**Aim of the task**
Stop after the line containing "abbrev CompWords := List Nat"; retype every line of the data before it exactly, starting from the first.

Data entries
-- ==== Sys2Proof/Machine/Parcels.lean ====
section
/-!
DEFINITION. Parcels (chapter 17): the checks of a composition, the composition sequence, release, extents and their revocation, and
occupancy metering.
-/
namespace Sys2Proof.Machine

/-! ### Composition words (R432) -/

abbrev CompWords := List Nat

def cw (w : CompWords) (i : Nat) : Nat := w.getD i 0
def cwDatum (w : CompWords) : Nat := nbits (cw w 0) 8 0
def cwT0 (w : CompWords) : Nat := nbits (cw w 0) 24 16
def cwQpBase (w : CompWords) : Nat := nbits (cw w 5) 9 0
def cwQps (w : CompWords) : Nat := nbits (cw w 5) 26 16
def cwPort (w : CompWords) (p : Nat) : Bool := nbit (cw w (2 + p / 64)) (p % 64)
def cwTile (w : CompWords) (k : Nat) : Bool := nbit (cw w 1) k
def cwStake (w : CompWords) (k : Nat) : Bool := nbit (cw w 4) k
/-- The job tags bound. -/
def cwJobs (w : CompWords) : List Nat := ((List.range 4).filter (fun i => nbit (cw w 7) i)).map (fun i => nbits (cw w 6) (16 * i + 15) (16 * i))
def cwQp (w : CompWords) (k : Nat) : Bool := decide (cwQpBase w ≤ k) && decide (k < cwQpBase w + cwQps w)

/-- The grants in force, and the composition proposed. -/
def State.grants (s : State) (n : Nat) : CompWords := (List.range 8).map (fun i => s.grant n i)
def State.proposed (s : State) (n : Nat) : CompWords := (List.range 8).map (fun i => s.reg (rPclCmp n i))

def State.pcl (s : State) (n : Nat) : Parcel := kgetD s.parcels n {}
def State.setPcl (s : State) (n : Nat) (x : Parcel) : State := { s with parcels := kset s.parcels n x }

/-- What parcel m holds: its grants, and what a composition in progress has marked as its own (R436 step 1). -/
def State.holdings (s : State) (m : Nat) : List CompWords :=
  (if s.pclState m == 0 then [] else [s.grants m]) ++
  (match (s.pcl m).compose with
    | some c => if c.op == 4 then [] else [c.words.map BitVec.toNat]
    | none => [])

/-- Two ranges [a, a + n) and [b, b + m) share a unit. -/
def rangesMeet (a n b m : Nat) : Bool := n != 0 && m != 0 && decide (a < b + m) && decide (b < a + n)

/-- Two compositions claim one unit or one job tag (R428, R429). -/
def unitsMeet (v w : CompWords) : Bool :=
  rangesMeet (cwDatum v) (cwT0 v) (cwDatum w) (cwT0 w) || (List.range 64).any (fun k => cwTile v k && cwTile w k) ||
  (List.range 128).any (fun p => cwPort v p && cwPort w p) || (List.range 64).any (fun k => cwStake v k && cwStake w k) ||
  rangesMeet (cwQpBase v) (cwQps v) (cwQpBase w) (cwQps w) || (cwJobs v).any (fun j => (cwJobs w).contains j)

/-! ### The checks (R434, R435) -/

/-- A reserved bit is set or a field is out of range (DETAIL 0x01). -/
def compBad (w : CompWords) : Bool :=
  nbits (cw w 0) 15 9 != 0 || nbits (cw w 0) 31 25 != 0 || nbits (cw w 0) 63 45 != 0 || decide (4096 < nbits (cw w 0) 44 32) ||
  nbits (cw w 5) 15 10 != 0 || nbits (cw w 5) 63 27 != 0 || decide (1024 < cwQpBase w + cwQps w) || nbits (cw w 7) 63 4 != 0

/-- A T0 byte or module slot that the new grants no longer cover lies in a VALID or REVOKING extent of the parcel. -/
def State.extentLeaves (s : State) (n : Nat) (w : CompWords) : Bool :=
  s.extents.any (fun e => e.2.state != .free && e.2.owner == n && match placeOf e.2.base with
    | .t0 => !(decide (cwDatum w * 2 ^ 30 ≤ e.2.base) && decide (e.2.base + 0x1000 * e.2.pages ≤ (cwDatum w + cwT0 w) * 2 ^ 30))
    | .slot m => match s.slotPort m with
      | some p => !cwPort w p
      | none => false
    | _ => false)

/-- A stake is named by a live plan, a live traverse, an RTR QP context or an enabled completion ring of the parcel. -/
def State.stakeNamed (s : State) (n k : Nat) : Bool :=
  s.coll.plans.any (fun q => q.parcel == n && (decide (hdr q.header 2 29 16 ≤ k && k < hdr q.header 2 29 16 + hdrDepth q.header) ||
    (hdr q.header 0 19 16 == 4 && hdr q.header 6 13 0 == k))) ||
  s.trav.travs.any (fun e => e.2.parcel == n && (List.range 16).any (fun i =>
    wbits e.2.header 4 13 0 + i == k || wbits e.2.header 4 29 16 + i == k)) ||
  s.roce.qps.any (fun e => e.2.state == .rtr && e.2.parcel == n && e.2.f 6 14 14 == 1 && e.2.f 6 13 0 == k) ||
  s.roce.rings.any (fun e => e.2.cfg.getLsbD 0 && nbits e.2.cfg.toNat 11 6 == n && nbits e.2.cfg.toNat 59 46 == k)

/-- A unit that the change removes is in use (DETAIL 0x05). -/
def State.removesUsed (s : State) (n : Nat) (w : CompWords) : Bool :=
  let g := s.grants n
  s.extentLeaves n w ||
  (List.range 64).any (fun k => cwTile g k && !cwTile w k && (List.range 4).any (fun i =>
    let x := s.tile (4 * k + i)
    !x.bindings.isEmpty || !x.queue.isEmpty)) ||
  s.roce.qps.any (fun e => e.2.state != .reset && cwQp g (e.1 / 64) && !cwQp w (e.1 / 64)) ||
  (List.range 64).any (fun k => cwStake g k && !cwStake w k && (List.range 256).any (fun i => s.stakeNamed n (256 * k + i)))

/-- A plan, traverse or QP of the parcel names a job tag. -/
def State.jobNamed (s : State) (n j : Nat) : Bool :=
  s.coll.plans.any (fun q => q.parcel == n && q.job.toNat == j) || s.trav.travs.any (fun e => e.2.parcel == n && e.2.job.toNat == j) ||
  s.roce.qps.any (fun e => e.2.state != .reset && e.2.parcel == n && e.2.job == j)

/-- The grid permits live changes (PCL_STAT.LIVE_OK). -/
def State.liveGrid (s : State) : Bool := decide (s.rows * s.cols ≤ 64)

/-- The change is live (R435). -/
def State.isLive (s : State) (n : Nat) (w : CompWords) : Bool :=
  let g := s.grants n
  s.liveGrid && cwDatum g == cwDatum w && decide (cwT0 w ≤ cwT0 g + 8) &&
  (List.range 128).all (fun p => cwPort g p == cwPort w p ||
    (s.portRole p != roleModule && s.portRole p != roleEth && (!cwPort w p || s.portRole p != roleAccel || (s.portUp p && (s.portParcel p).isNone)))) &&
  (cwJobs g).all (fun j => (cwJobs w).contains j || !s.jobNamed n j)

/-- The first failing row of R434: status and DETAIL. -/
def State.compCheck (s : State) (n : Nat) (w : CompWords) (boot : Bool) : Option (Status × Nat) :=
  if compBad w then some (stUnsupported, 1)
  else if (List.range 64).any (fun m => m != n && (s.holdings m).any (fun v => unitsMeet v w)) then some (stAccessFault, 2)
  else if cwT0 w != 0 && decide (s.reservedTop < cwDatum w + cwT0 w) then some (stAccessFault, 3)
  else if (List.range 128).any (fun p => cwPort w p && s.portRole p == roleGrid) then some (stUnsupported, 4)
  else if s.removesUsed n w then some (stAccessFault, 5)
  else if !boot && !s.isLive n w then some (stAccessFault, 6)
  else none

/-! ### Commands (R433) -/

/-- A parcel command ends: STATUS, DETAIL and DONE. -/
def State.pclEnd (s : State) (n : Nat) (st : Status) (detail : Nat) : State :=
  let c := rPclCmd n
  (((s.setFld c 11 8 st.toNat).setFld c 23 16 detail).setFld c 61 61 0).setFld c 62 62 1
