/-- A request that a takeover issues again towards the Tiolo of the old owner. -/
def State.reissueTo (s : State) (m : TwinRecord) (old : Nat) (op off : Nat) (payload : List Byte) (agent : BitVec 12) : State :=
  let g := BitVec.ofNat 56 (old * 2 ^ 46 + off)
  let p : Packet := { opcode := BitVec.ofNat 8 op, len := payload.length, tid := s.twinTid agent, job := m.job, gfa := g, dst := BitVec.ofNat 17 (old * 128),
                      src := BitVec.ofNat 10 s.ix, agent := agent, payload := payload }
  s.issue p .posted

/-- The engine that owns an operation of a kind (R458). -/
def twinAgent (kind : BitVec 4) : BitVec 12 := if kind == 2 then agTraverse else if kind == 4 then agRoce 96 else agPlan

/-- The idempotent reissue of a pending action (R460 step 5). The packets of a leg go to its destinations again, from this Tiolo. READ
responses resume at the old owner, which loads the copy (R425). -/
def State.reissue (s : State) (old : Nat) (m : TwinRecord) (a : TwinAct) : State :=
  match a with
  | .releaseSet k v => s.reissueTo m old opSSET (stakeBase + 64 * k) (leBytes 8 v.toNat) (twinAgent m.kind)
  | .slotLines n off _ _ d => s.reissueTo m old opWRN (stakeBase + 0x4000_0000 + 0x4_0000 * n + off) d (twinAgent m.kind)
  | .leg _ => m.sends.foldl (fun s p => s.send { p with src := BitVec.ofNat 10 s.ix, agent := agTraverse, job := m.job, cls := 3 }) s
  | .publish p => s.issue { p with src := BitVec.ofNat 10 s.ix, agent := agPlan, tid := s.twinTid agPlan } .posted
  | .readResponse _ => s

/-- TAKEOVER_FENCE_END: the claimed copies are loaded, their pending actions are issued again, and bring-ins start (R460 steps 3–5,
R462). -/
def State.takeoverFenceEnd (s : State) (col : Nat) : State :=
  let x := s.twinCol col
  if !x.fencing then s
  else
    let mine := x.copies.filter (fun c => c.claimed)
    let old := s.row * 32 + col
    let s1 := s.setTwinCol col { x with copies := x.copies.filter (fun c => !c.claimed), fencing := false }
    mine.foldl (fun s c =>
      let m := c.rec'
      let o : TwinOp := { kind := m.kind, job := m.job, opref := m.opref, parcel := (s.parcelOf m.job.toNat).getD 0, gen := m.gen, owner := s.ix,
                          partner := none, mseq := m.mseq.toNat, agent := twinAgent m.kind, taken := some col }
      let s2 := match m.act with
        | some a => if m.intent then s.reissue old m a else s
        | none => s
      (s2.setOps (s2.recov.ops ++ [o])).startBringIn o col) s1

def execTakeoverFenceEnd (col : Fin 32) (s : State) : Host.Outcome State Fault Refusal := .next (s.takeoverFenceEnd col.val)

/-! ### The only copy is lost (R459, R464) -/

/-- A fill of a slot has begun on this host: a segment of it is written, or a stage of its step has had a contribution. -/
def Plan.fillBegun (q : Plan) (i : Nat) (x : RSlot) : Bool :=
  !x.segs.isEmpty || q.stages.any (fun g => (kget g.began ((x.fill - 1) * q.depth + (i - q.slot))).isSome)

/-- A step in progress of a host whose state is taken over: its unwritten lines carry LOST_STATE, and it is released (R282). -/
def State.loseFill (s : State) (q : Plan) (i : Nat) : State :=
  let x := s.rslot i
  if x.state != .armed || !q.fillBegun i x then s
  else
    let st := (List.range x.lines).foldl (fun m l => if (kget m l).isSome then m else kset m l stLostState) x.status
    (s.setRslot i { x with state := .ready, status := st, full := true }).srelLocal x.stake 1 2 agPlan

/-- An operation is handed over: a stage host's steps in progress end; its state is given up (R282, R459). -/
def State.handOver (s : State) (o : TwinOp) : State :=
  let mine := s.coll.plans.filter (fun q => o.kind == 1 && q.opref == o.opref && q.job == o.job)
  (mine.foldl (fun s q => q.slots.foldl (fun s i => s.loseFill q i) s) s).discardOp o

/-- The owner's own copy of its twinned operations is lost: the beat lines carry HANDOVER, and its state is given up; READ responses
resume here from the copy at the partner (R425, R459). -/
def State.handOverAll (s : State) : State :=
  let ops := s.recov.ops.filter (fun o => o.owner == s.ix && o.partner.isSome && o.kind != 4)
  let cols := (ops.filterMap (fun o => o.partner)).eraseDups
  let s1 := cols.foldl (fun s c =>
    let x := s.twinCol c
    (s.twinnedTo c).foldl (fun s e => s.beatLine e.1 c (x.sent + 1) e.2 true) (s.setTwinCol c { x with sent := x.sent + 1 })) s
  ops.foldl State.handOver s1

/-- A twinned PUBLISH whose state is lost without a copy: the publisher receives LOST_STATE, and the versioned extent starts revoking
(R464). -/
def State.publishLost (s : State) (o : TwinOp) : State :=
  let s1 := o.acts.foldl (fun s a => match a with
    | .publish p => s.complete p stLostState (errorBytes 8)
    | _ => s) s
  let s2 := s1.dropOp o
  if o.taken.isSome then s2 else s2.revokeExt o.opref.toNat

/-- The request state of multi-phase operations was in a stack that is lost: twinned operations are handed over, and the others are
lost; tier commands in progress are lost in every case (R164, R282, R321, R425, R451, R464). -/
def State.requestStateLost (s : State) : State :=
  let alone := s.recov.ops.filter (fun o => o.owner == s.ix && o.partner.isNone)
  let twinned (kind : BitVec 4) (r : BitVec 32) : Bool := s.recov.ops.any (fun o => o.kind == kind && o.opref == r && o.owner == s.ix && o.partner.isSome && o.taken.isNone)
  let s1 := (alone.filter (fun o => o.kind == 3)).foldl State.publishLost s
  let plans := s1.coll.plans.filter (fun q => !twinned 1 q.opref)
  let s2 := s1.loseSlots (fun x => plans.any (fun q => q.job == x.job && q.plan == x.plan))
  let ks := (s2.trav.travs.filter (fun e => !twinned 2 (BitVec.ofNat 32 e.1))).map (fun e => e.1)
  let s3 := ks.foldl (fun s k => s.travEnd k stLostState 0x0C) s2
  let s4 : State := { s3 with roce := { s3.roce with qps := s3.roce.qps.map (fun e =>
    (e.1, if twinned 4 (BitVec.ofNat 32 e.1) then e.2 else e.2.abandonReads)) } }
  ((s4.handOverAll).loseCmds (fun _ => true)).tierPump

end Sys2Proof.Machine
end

**Output for this exercise**
-- ==== Sys2Proof/Machine/Parcels.lean ====
section
/-!
DEFINITION. Parcels (chapter 17): the checks of a composition, the composition sequence, release, extents and their revocation, and
occupancy metering.
-/
namespace Sys2Proof.Machine

/-! ### Composition words (R432) -/

abbrev CompWords := List Nat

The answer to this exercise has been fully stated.